* [Task data]

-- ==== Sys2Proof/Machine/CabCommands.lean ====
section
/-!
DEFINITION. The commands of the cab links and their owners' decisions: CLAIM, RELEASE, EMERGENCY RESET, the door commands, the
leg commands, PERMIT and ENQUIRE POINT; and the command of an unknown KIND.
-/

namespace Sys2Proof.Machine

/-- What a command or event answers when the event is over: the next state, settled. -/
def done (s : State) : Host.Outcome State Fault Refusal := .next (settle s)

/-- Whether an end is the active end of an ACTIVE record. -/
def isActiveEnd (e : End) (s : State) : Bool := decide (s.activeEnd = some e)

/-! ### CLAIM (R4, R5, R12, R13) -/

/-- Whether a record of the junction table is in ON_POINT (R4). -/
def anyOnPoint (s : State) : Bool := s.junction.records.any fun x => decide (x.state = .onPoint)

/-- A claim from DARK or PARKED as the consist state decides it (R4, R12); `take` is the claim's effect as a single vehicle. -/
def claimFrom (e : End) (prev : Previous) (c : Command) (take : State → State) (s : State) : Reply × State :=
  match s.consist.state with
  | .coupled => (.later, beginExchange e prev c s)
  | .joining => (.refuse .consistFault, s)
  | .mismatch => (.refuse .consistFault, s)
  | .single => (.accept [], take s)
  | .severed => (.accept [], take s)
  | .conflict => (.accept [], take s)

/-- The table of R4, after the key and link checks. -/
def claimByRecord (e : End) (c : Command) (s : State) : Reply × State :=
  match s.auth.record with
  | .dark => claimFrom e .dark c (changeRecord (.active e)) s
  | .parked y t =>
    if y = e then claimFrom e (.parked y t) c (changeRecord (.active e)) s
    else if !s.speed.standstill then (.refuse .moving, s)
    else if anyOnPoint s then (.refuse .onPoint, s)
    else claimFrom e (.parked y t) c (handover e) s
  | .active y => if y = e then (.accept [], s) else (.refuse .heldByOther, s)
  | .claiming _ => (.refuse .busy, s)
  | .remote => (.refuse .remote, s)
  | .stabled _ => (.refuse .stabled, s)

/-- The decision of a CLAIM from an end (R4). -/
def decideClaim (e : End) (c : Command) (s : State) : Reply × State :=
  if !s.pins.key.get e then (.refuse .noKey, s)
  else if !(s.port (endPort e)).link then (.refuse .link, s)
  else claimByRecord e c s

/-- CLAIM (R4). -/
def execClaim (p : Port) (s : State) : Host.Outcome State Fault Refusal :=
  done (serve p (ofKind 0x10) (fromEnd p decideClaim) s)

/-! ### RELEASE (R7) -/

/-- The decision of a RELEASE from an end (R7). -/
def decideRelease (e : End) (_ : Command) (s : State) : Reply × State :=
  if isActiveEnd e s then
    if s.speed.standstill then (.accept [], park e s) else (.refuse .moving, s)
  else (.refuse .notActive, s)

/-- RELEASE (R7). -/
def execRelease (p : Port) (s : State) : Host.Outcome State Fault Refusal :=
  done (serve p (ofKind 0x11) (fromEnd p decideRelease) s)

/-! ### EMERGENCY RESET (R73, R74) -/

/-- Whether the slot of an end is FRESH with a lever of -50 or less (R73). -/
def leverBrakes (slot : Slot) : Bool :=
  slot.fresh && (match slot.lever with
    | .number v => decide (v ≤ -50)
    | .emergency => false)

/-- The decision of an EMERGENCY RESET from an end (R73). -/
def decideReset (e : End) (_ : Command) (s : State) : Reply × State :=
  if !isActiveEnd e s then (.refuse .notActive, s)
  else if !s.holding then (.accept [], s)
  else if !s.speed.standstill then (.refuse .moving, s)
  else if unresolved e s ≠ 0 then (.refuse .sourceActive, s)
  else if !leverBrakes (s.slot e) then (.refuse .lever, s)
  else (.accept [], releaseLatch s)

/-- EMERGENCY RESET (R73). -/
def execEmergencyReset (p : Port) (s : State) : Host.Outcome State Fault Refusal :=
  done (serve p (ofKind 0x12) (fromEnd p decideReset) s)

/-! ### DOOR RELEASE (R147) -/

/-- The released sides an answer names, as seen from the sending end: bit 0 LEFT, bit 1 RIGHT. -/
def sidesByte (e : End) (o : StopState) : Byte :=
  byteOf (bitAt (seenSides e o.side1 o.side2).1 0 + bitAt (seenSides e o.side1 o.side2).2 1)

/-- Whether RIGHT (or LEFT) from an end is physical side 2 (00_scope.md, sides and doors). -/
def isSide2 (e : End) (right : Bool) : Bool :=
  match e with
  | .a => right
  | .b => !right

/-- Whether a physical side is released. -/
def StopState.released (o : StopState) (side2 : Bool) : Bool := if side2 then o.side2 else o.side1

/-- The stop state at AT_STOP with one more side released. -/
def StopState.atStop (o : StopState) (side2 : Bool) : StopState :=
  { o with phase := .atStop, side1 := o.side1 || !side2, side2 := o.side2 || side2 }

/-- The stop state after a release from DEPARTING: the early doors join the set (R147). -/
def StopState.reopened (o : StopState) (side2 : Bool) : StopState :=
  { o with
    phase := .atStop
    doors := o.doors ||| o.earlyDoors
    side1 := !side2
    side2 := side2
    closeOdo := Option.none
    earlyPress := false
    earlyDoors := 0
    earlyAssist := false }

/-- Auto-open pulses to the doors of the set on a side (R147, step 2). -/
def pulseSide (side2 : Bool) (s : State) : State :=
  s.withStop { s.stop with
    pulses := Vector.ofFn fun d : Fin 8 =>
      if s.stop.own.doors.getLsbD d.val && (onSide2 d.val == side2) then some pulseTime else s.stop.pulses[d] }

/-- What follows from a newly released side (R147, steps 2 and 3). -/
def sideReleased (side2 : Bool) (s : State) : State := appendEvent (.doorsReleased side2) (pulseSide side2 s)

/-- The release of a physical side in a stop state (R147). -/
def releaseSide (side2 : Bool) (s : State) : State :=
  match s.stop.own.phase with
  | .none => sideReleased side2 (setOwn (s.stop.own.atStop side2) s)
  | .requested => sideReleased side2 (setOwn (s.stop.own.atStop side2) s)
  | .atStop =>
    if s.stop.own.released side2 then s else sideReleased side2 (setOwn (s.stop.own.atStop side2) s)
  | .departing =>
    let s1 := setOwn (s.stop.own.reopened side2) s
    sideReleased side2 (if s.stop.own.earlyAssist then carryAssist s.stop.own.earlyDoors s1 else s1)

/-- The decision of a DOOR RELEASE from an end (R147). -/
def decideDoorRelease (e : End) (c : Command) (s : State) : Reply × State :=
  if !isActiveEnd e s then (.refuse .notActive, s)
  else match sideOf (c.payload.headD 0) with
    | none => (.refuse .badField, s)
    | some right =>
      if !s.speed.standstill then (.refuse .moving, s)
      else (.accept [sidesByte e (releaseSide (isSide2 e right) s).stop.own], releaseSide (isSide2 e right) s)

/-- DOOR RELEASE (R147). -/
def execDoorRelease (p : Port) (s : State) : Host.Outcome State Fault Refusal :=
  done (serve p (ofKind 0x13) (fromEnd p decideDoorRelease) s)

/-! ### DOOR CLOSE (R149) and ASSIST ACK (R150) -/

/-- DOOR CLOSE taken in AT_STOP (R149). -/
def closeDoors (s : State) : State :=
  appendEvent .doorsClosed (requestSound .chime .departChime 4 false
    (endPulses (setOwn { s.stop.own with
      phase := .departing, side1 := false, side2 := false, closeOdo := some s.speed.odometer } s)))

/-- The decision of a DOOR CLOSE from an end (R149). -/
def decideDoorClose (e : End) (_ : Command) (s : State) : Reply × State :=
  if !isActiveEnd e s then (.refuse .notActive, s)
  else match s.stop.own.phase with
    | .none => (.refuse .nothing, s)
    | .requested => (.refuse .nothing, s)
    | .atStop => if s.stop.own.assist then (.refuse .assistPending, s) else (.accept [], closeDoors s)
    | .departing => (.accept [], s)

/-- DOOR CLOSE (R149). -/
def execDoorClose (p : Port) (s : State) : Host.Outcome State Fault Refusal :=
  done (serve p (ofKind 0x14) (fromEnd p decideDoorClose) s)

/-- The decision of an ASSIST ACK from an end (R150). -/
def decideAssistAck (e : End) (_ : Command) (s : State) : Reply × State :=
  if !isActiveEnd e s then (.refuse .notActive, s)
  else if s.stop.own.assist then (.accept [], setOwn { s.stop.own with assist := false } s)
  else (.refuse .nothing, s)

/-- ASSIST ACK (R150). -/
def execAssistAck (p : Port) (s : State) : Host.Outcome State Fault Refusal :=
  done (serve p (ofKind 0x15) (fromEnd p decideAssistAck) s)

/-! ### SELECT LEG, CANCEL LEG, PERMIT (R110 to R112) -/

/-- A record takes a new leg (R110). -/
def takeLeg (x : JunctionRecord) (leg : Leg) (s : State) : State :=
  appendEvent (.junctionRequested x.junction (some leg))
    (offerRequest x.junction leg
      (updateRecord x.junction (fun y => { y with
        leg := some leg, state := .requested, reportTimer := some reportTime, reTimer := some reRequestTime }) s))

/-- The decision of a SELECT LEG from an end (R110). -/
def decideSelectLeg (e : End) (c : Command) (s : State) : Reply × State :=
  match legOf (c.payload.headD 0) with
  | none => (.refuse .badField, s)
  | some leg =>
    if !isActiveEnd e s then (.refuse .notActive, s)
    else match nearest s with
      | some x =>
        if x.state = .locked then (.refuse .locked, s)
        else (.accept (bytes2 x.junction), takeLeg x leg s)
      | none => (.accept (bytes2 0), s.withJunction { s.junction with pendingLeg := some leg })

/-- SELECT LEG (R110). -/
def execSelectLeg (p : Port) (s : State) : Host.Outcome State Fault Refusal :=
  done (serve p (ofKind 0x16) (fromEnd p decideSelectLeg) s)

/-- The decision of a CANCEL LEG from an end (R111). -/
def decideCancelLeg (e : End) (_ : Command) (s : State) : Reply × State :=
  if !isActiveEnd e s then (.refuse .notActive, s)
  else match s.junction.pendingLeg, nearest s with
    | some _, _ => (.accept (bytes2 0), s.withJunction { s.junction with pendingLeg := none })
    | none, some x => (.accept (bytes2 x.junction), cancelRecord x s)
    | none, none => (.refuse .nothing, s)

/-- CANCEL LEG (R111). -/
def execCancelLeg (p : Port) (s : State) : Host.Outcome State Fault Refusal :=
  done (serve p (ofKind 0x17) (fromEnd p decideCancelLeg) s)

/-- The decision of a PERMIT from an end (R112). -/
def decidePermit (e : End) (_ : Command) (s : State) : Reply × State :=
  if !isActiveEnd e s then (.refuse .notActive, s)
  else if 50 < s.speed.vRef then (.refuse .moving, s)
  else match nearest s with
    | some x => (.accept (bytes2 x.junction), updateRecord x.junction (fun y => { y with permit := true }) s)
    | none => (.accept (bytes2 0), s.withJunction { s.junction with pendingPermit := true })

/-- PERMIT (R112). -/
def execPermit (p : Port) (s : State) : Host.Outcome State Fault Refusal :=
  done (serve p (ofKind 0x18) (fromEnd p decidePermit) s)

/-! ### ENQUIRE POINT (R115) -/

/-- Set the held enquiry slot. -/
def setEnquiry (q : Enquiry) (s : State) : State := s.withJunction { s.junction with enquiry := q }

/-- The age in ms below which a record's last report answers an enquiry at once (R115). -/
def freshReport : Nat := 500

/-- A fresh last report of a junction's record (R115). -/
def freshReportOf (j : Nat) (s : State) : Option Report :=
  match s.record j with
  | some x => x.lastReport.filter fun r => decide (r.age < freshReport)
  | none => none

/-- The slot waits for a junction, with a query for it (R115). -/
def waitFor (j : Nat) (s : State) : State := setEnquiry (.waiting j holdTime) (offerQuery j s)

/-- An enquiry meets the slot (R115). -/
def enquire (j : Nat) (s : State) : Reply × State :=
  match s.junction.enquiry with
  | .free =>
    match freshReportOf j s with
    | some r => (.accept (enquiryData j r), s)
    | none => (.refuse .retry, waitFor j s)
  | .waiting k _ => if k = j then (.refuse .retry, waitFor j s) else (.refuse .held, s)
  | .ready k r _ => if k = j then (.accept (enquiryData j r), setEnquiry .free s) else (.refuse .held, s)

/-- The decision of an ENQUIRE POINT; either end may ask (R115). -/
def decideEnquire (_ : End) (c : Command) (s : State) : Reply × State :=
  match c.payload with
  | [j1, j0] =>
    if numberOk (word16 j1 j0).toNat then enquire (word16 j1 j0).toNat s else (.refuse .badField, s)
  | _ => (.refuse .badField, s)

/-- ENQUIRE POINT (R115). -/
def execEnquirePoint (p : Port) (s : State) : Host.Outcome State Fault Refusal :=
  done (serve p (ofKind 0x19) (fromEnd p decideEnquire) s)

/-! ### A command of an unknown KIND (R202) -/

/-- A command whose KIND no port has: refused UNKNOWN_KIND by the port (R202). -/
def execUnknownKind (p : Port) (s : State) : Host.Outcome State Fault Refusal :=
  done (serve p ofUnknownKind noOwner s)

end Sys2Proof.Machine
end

* [Work task] Working from the records above, write out verbatim only the lines from the line containing "end (R73). -/" through the line containing "else if !s.holding then (.accept [], s)".

* [Solved exercise]
/-- The decision of an EMERGENCY RESET from an end (R73). -/
def decideReset (e : End) (_ : Command) (s : State) : Reply × State :=
  if !isActiveEnd e s then (.refuse .notActive, s)
  else if !s.holding then (.accept [], s)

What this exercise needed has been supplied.